The architecture is set up with a bridge which connects to these perihperals through a
gasket. An individual gasket is needed for each core. In summary, the design
methodology allows for the selection of a strategic synthesizable core connection to a
unified perhiperal bus. This capability enables a wide offering of off-the-shelf proven
technology for rapid system integration.
The introduction of the IP Bus standard also makes available peripheral device drivers
which have been debugged. This permits designers to rapidly model systems with
existing software so that hardware and software tradeoffs may be studied.

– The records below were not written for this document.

/-! ### noteAccess -/

@[simp] theorem State.noteAccess_params (s : State) (n : Nat) (a : Access) : (s.noteAccess n a).params = s.params := rfl
@[simp] theorem State.noteAccess_cmdl (s : State) (n : Nat) (a : Access) : (s.noteAccess n a).cmdl = s.cmdl := rfl
@[simp] theorem State.noteAccess_busy (s : State) (n : Nat) (a : Access) : (s.noteAccess n a).busy = s.busy := rfl
@[simp] theorem State.noteAccess_done (s : State) (n : Nat) (a : Access) : (s.noteAccess n a).done = s.done := rfl
@[simp] theorem State.noteAccess_err (s : State) (n : Nat) (a : Access) : (s.noteAccess n a).err = s.err := rfl
@[simp] theorem State.noteAccess_ovr (s : State) (n : Nat) (a : Access) : (s.noteAccess n a).ovr = s.ovr := rfl
@[simp] theorem State.noteAccess_errcode (s : State) (n : Nat) (a : Access) : (s.noteAccess n a).errcode = s.errcode := rfl
@[simp] theorem State.noteAccess_ie (s : State) (n : Nat) (a : Access) : (s.noteAccess n a).ie = s.ie := rfl
@[simp] theorem State.noteAccess_src (s : State) (n : Nat) (a : Access) : (s.noteAccess n a).src = s.src := rfl
@[simp] theorem State.noteAccess_dst (s : State) (n : Nat) (a : Access) : (s.noteAccess n a).dst = s.dst := rfl
@[simp] theorem State.noteAccess_len (s : State) (n : Nat) (a : Access) : (s.noteAccess n a).len = s.len := rfl
@[simp] theorem State.noteAccess_key (s : State) (n : Nat) (a : Access) : (s.noteAccess n a).key = s.key := rfl
@[simp] theorem State.noteAccess_nonce (s : State) (n : Nat) (a : Access) : (s.noteAccess n a).nonce = s.nonce := rfl
@[simp] theorem State.noteAccess_block (s : State) (n : Nat) (a : Access) : (s.noteAccess n a).block = s.block := rfl
@[simp] theorem State.noteAccess_digest (s : State) (n : Nat) (a : Access) : (s.noteAccess n a).digest = s.digest := rfl
@[simp] theorem State.noteAccess_slotS (s : State) (n : Nat) (a : Access) : (s.noteAccess n a).slotS = s.slotS := rfl
@[simp] theorem State.noteAccess_slotH (s : State) (n : Nat) (a : Access) : (s.noteAccess n a).slotH = s.slotH := rfl
@[simp] theorem State.noteAccess_slotIV (s : State) (n : Nat) (a : Access) : (s.noteAccess n a).slotIV = s.slotIV := rfl
@[simp] theorem State.noteAccess_mem (s : State) (n : Nat) (a : Access) : (s.noteAccess n a).mem = s.mem := rfl
@[simp] theorem State.noteAccess_pending (s : State) (n : Nat) (a : Access) : (s.noteAccess n a).pending = s.pending := rfl
@[simp] theorem State.noteAccess_responses (s : State) (n : Nat) (a : Access) : (s.noteAccess n a).responses = s.responses := rfl
@[simp] theorem State.noteAccess_hostTurns (s : State) (n : Nat) (a : Access) : (s.noteAccess n a).hostTurns = s.hostTurns := rfl
@[simp] theorem State.noteAccess_draws (s : State) (n : Nat) (a : Access) : (s.noteAccess n a).draws = s.draws := rfl
@[simp] theorem State.noteAccess_epoch (s : State) (n : Nat) (a : Access) : (s.noteAccess n a).epoch = s.epoch := rfl
@[simp] theorem State.noteAccess_disturbed (s : State) (n : Nat) (a : Access) : (s.noteAccess n a).disturbed = s.disturbed := rfl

Once a system is defined at an architectural level, the hardware/software co-design
begins. Software design teams will need a simulation environment for writing drivers and
interfaces to kernals. Hardware designers will need software to facilitate subsystem


verification as well as functionality at the product level. The ideal situation is to provide
a full software simulation environment which permits source level debugging with
familiar tools and complete HDL simulation prior to prototyping or silicon spins. This
requires tools which permit multiple simulator engines to run simultaneously and pass
synchronization and data messages to each other.
Summit Design Inc. makes this powerful capability available through their Virtual-CPUTM
(V-CPU) product. This powerful system permits software programs running on a Software
Development Systems (SDS) SingleStepTM instruction simulator to execute programs and
communicate with a bus functional model in the verilog RTL simulation environment.
This permits developers to examine registers and memory easily during simulation runs.
At the same time, developers are able to bring up waveform windows to examine bus
interaction with peripheral circuits. Validation of circuits becomes easier since software
programs can precondition specific test cases easier than generating unique test
benches. Figure 7 illustrates a dual simulator environment where two debuggers
interact with different graphical user interfaces to provide visibility to both the software
functions in C and/or assembly language as well as the hardware components written
in verilog.

This tool provides an excellant functional verification or behavioral analysis platform.
The software simulator performs 1-2 million instructions per second when executing out
of designated internal memory. Once hardware/software tradeoffs have been
performed the next logical step is to produce a hardware prototype.
A key goal in the design phase will be to try to reuse as much of the verification suites
created during RTL definition as illustrated in Figure 8. This requires a verification plan
which reuses the verilog test bench at gate level and post place and route simulations if
a prototype is being synthesized into an FPGA.
A series of pin monitors for MLB activity as well as peripheral pin activity are being
offered as part of the M210S development environment. These monitors reside in a
verilog test bench and generate output files of pin activity as well as software history.
They are ideal for evaluating program behavior and may be used to generate



regression reference points at the RTL level. These reference files may then be
compared to simulation output at the gate level as well as the post place and route
The use of FPGA's for the implementation of Intellectual Property has exploded. With
synthesis based design replacing schematic based design, there are many benefits of
using FPGAs to bring soft designs to a hard reality. Schematic based designs target a
limited number of hardware architectures whereas RTL based designs are able to
target the majority of digital hardware architectures. Intellectual property providers
such as Motorola have turned to FPGA technology to realize many of these benefits.
Synthesizable cores can be easily retargeted from custom standard cell designs to
FPGA's. The M·CORE M210S has been ported to a 300K gate Xilinx VertixTM device.
During the port it was realized that the register file was better fit into RAM based cells on
the Vertix device to achieve higher gate count optimization.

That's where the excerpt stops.